§ Material shown:
>>>

-- ==== Sys2Proof/Laws/Memory.lean ====
section
/-! SUPPORT. The laws of a buffer: what each operation makes of every byte, and that each keeps the canonical form. -/

namespace Sys2Proof.Machine

theorem lookupCell_insertCell (cs : List Host.Cell) (off o : Nat) (v : Byte) :
    lookupCell (insertCell cs off v) o = if o = off then some v else lookupCell cs o := by
  induction cs with
  | nil => simp [insertCell, lookupCell]
  | cons c cs ih =>
    obtain ⟨a, u⟩ := c
    by_cases h1 : off < a
    · simp [insertCell, lookupCell, h1]
    · by_cases h2 : off = a
      · subst h2
        simp only [insertCell, lookupCell, lt_irrefl, if_false, if_true]
        split <;> rfl
      · simp only [insertCell, lookupCell, h1, h2, if_false, ih]
        by_cases h3 : o = a
        · have : o ≠ off := by omega
          simp [h3, Ne.symm h2]
        · simp [h3]

/-- A write changes the one byte it names. -/
theorem Memory.known_write (m : Memory) (off o : Nat) (v : Byte) :
    (m.write off v).known o = if o = off then some v else m.known o := lookupCell_insertCell _ _ _ _

@[simp] theorem Memory.write_gen (m : Memory) (off : Nat) (v : Byte) : (m.write off v).gen = m.gen := rfl
@[simp] theorem Memory.forget_gen (m : Memory) : m.forget.gen = m.gen + 1 := rfl
@[simp] theorem Memory.forget_cells (m : Memory) : m.forget.cells = [] := rfl
@[simp] theorem Memory.known_forget (m : Memory) (o : Nat) : m.forget.known o = none := rfl

theorem mem_insertCell {cs : List Host.Cell} {off : Nat} {v : Byte} {c : Host.Cell}
    (h : c ∈ insertCell cs off v) : c = (off, v) ∨ c ∈ cs := by
  induction cs with
  | nil => simpa [insertCell] using h
  | cons d cs ih =>
    obtain ⟨a, u⟩ := d
    simp only [insertCell] at h
    split at h
    · simpa using h
    · split at h
      · rcases List.mem_cons.1 h with h | h
        · exact .inl h
        · exact .inr (List.mem_cons_of_mem _ h)
      · rcases List.mem_cons.1 h with h | h
        · exact .inr (h ▸ List.mem_cons_self)
        · exact (ih h).imp id (List.mem_cons_of_mem _)

theorem risingCells_insertCell (cs : List Host.Cell) (off : Nat) (v : Byte) (h : risingCells cs = true) :
    risingCells (insertCell cs off v) = true := by
  simp only [risingCells, decide_eq_true_eq] at *
  induction cs with
  | nil => simp [insertCell]
  | cons d cs ih =>
    obtain ⟨a, u⟩ := d
    obtain ⟨h1, h2⟩ := List.pairwise_cons.1 h
    simp only [insertCell]
    split
    · next hlt =>
      refine List.pairwise_cons.2 ⟨fun c hc => ?_, h⟩
      rcases List.mem_cons.1 hc with rfl | hc
      · exact hlt
      · exact lt_trans hlt (h1 c hc)
    · split
      · next heq => exact List.pairwise_cons.2 ⟨fun c hc => heq ▸ h1 c hc, h2⟩
      · next hlt hne =>
        refine List.pairwise_cons.2 ⟨fun c hc => ?_, ih h2⟩
        rcases mem_insertCell hc with rfl | hc
        · simp only; omega
        · exact h1 c hc

/-- A write keeps the canonical form. -/
theorem Memory.wf_write (m : Memory) (off : Nat) (v : Byte) (h : m.wf = true) : (m.write off v).wf = true :=
  risingCells_insertCell _ _ _ h

/-- A forgotten buffer is in canonical form. -/
@[simp] theorem Memory.wf_forget (m : Memory) : m.forget.wf = true := rfl

theorem Memory.known_writeBytes (m : Memory) (off : Nat) (vs : Bytes) (o : Nat) :
    (m.writeBytes off vs).known o =
      if off ≤ o ∧ o < off + vs.length then vs[o - off]? else m.known o := by
  induction vs generalizing off with
  | nil => rw [if_neg (by simp only [List.length_nil]; omega)]; rfl
  | cons v vs ih =>
    simp only [Memory.writeBytes, Memory.known_write, ih, List.length_cons]
    by_cases h1 : o = off
    · subst h1; simp
    · rw [if_neg h1]
      by_cases h2 : off + 1 ≤ o ∧ o < off + 1 + vs.length
      · rw [if_pos h2, if_pos (by omega), show o - off = (o - (off + 1)) + 1 by omega, List.getElem?_cons_succ]
      · rw [if_neg h2, if_neg (by omega)]

@[simp] theorem Memory.writeBytes_gen (m : Memory) (off : Nat) (vs : Bytes) : (m.writeBytes off vs).gen = m.gen := by
  induction vs generalizing off with
  | nil => rfl
  | cons v vs ih => simpa [Memory.writeBytes] using ih (off + 1)

theorem Memory.wf_writeBytes (m : Memory) (off : Nat) (vs : Bytes) (h : m.wf = true) :
    (m.writeBytes off vs).wf = true := by
  induction vs generalizing off with
  | nil => exact h
  | cons v vs ih => exact Memory.wf_write _ _ _ (ih (off + 1))

/-- What a delivered buffer holds: the sequence from offset 0, nothing specified above it. -/
theorem Memory.known_deliver (m : Memory) (vs : Bytes) (o : Nat) : (m.deliver vs).known o = vs[o]? := by
  rw [Memory.deliver, Memory.known_writeBytes]
  by_cases h : o < vs.length
  · rw [if_pos (by omega)]; simp
  · rw [if_neg (by omega), Memory.known_forget, List.getElem?_eq_none (by omega)]

/-- A delivered buffer is in canonical form. -/
theorem Memory.wf_deliver (m : Memory) (vs : Bytes) : (m.deliver vs).wf = true :=
  Memory.wf_writeBytes _ _ _ (Memory.wf_forget m)

theorem lookupCell_mem {cs : List Host.Cell} {o : Nat} {v : Byte} (h : lookupCell cs o = some v) : (o, v) ∈ cs := by
  induction cs with
  | nil => simp [lookupCell] at h
  | cons c cs ih =>
    obtain ⟨a, u⟩ := c
    simp only [lookupCell] at h
    split at h
    · next he => simp_all
    · exact List.mem_cons_of_mem _ (ih h)

/-- `MemRead` has the length asked for. -/
@[simp] theorem State.memRead_length (s : State) (b : Buf) (off n : Nat) : (s.memRead b off n).length = n := by
  simp [State.memRead]

theorem State.memRead_getElem? (s : State) (b : Buf) (off n i : Nat) :
    (s.memRead b off n)[i]? = if i < n then some (s.byte b (off + i)) else none := by
  simp only [State.memRead, List.getElem?_map]
  by_cases h : i < n
  · simp [h]
  · simp [h]

/-- Two reads that agree byte by byte are equal. -/
theorem State.memRead_congr {s t : State} {b : Buf} {off n : Nat}
    (h : ∀ i, i < n → s.byte b (off + i) = t.byte b (off + i)) : s.memRead b off n = t.memRead b off n := by
  refine List.map_congr_left fun i hi => h i (List.mem_range.1 hi)

/-- The part of a delivered buffer that holds the sequence reads back as the sequence. -/
theorem State.memRead_of_known (s : State) (b : Buf) (vs : Bytes)
    (h : ∀ o, o < vs.length → (s.mem b).known o = vs[o]?) : s.memRead b 0 vs.length = vs := by
  refine List.ext_getElem? fun i => ?_
  rw [State.memRead_getElem?]
  by_cases hi : i < vs.length
  · simp [hi, State.byte, h i hi]
  · rw [if_neg hi, List.getElem?_eq_none (by omega)]

end Sys2Proof.Machine
end

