-- ==== Sys2Proof/Laws/Bits.lean ====
section
/-! SUPPORT. Bits within bytes: lengths, one byte at a time, and an induction that takes eight bits at once. -/

namespace Sys2Proof.Machine

@[simp] theorem byteBits_length (y : Byte) : (byteBits y).length = 8 := rfl

theorem bytesToBits_cons (y : Byte) (ys : Bytes) : bytesToBits (y :: ys) = byteBits y ++ bytesToBits ys := rfl

@[simp] theorem bytesToBits_length (ys : Bytes) : (bytesToBits ys).length = 8 * ys.length := by
  induction ys with
  | nil => rfl
  | cons y ys ih => rw [bytesToBits_cons, List.length_append, ih, byteBits_length, List.length_cons]; omega

theorem byteBits_ofBits : ∀ b7 b6 b5 b4 b3 b2 b1 b0 : Bool,
    byteBits (BitVec.ofNat 8 (bitsValue [b7, b6, b5, b4, b3, b2, b1, b0])) = [b7, b6, b5, b4, b3, b2, b1, b0] := by
  decide

theorem ofBits_byteBits : ∀ y : Byte, BitVec.ofNat 8 (bitsValue (byteBits y)) = y := by decide +kernel

theorem bitsToBytes_eight (b7 b6 b5 b4 b3 b2 b1 b0 : Bool) (r : BitString) :
    bitsToBytes (b7 :: b6 :: b5 :: b4 :: b3 :: b2 :: b1 :: b0 :: r) =
      BitVec.ofNat 8 (bitsValue [b7, b6, b5, b4, b3, b2, b1, b0]) :: bitsToBytes r := rfl

theorem bitsToBytes_byteBits_append (y : Byte) (r : BitString) : bitsToBytes (byteBits y ++ r) = y :: bitsToBytes r := by
  conv_rhs => rw [← ofBits_byteBits y]
  rfl

/-- Induction over a bit string of whole bytes. -/
theorem wholeBytes_induction (P : BitString → Prop) (nil : P [])
    (eight : ∀ b7 b6 b5 b4 b3 b2 b1 b0 r, P r → P (b7 :: b6 :: b5 :: b4 :: b3 :: b2 :: b1 :: b0 :: r)) :
    ∀ (n : Nat) (B : BitString), B.length = 8 * n → P B := by
  intro n
  induction n with
  | zero => intro B h; exact List.length_eq_zero_iff.1 (show B.length = 0 by omega) ▸ nil
  | succ n ih =>
    intro B h
    match B, h with
    | b7 :: b6 :: b5 :: b4 :: b3 :: b2 :: b1 :: b0 :: r, h =>
      exact eight _ _ _ _ _ _ _ _ _ (ih r (by simp only [List.length_cons] at h; omega))

end Sys2Proof.Machine
end

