-- ==== Sys2Proof/Tests/Slice0.lean ====
section
/-! SUPPORT. Tests, whose expected results are the vectors of spec/95_test_vectors.md (named V-…) or the worked examples of the
rule named; and for each obligation with hypotheses a witness that meets them. -/

namespace Sys2Proof.Tests

set_option Elab.async false

open Sys2Proof.Machine

/-! ### Small builders -/

def bytes (l : List Nat) : Bytes := l.map (BitVec.ofNat 8)

def bits (l : List Nat) : BitString := l.map (· == 1)

/-- A buffer that the host has written from offset 0. -/
def hold (vs : Bytes) : Memory := Memory.unspecified.writeBytes 0 vs

/-- After reset, a text or stream loaded. -/
def loaded (vs : Bytes) : State := { State.reset with ibuf := hold vs, ilen := BitVec.ofNat 32 vs.length }

/-- A codebook loaded too. -/
def booked (t : Bytes) (s : State) : State := { s with cbuf := hold t, clen := BitVec.ofNat 32 t.length }

/-- The host plans these events. -/
def plan (es : List Event) (s : State) : State := { s with script := es }

def nextOf (s : State) : Host.Outcome State Fault Refusal → State
  | .next t => t
  | _ => s

/-- The state after the command word `w` has been accepted and executed. -/
def ran (w : Nat) (s : State) : State := nextOf s (step (s.withFetchWord 32 w))

/-- Registers 0 to 10, as the host reads them. -/
def regs (s : State) : List Nat := (List.range 11).map fun n => (s.hostReadReg n).toNat

/-- "abracadabra" -/
def abra : Bytes := bytes [0x61, 0x62, 0x72, 0x61, 0x63, 0x61, 0x64, 0x61, 0x62, 0x72, 0x61]

/-- V-G1. -/
def t1 : RevTable :=
  [(bits [0], 0x61), (bits [1, 0, 0], 0x63), (bits [1, 0, 1], 0x64), (bits [1, 1, 0], 0x62), (bits [1, 1, 1], 0x72)]

/-- V-L18: accepted, not prefix-free. -/
def t2 : RevTable := [(bits [0], 0x61), (bits [0, 1], 0x62), (bits [1], 0x63)]

/-- V-S1. -/
def s1 : Bytes := bytes [0x36, 0x31, 0x2C, 0x30, 0x0A, 0x36, 0x33, 0x2C, 0x31, 0x30, 0x30, 0x0A, 0x36, 0x34, 0x2C, 0x31, 0x30,
  0x31, 0x0A, 0x36, 0x32, 0x2C, 0x31, 0x31, 0x30, 0x0A, 0x37, 0x32, 0x2C, 0x31, 0x31, 0x31, 0x0A]

/-- The stream of V-P1. -/
def p1 : Bytes := bytes [0x01, 0x6E, 0x8A, 0xDC]

/-- A code of `n` zeros. -/
def zeros (n : Nat) : BitString := List.replicate n false

/-! ### Well-formedness refuses ill-formed terms -/

theorem test_params_wf : Config.hw.wf = true ∧ ({ Config.hw with inCap := 0 } : Params).wf = false ∧
    ({ Config.hw with inCap := 524287 } : Params).wf = false ∧ ({ Config.hw with outCap := 2 ^ 27 + 1 } : Params).wf = false ∧
    ({ inCap := 2 ^ 24 + 1, outCap := 2 ^ 27, ws := [] } : Params).wf = false := by decide +kernel

theorem test_revTable_wf : t1.wf = true ∧ RevTable.wf [(bits [], 0x61)] = false ∧ RevTable.wf [(zeros 256, 0x61)] = false ∧
    RevTable.wf [(zeros 255, 0x61)] = true ∧ RevTable.wf [(bits [0], 0x61), (bits [0], 0x62)] = false ∧
    RevTable.wf [(bits [0], 0x61), (bits [1], 0x61)] = false := by decide +kernel

theorem test_codeWf : codeWf [] = false ∧ codeWf (zeros 256) = false ∧ codeWf [true] = true := by decide +kernel

theorem test_headerWf : headerWf 0 = false ∧ headerWf 1 = true ∧ headerWf 8 = true ∧ headerWf 9 = false ∧ headerWf 0xFF = false := by
  decide

theorem test_codesApart : t1.codesApart = true ∧ t2.codesApart = false := by decide +kernel

/-- No command has an operand, so none is ill formed; an ill-formed word is refused by the decoder. -/
theorem test_instr_wf : Instr.wf .compress = true ∧ (decodeWord 0x00000101#32).toOption = none := by decide

/-! ### Decoding: words written out from R60 and R61 (V-E1 to V-E7) -/

theorem test_decode_nop : decodeWord 0b00000000000000000000000000000000#32 = .ok .nop := by decide
theorem test_decode_compress : decodeWord 0b00000000000000000000000000000001#32 = .ok .compress := by decide
theorem test_decode_decompress : decodeWord 0b00000000000000000000000000000010#32 = .ok .decompress := by decide
theorem test_decode_clrerr : decodeWord 0b00000000000000000000000000010000#32 = .ok .clrerr := by decide
theorem test_decode_clear : decodeWord 0b00000000000000000000000000010001#32 = .ok .clear := by decide
theorem test_decode_reserved : decodeWord 0b00000000000000000000000011111111#32 = .error .reservedOpcode ∧
    decodeWord 0b10000000000000000000000000000001#32 = .error .upperBitsSet := by decide
theorem test_decodeTableWord : decodeTableWord 32 0x11 = some .clear ∧ decodeTableWord 32 0x3 = none ∧
    decodeTableWord 32 (2 ^ 32) = none := by decide

/-! ### Bits, conditioning, analysis -/

/-- V-M3, V-M4, V-M7. -/
theorem test_bits : bitsToBytes (bits [0, 1, 1, 0, 1, 1, 1, 0, 1, 0, 0, 0, 1, 0, 1, 0]) = bytes [0x6E, 0x8A] ∧
    bytesToBits (bytes [0xDC]) = bits [1, 1, 0, 1, 1, 1, 0, 0] ∧ symbolField 0x2C = bytes [0x32, 0x43] := by decide +kernel

/-- V-T2, V-T4, V-T5, V-T7, V-T8. -/
theorem test_trim : trim Config.hw (bytes [0x68, 0x69, 0x20, 0x0A]) = bytes [0x68, 0x69] ∧
    trim Config.hw (bytes [0x61, 0x20, 0x0B, 0x0C, 0x0D]) = bytes [0x61] ∧ trim Config.hw (bytes [0x20, 0x0A, 0x09]) = [] ∧
    trim Config.hw (bytes [0x0A, 0x20, 0x61]) = bytes [0x0A, 0x20, 0x61] ∧
    trim Config.hw (bytes [0x00, 0xFF, 0x00, 0x0A, 0x00]) = bytes [0x00, 0xFF, 0x00, 0x0A, 0x00] := by decide +kernel

/-- V-A1. -/
theorem test_analyze : (analyze abra).toOption.map (fun r => (r.1 0x61, r.1 0x62, r.1 0x63, r.1 0x72, r.2)) =
    some (5, 2, 1, 2, 5) := by decide +kernel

<<<

§ Goal of the exercise: Begin at the line above that has "examples of the" and stop after the line that has "def plan (es", copying each line exactly and adding nothing else.

§ Exercise response:
/-! SUPPORT. Tests, whose expected results are the vectors of spec/95_test_vectors.md (named V-…) or the worked examples of the
rule named; and for each obligation with hypotheses a witness that meets them. -/

namespace Sys2Proof.Tests

set_option Elab.async false

open Sys2Proof.Machine

/-! ### Small builders -/

def bytes (l : List Nat) : Bytes := l.map (BitVec.ofNat 8)

def bits (l : List Nat) : BitString := l.map (· == 1)

/-- A buffer that the host has written from offset 0. -/
def hold (vs : Bytes) : Memory := Memory.unspecified.writeBytes 0 vs

/-- After reset, a text or stream loaded. -/
def loaded (vs : Bytes) : State := { State.reset with ibuf := hold vs, ilen := BitVec.ofNat 32 vs.length }

/-- A codebook loaded too. -/
def booked (t : Bytes) (s : State) : State := { s with cbuf := hold t, clen := BitVec.ofNat 32 t.length }

/-- The host plans these events. -/
def plan (es : List Event) (s : State) : State := { s with script := es }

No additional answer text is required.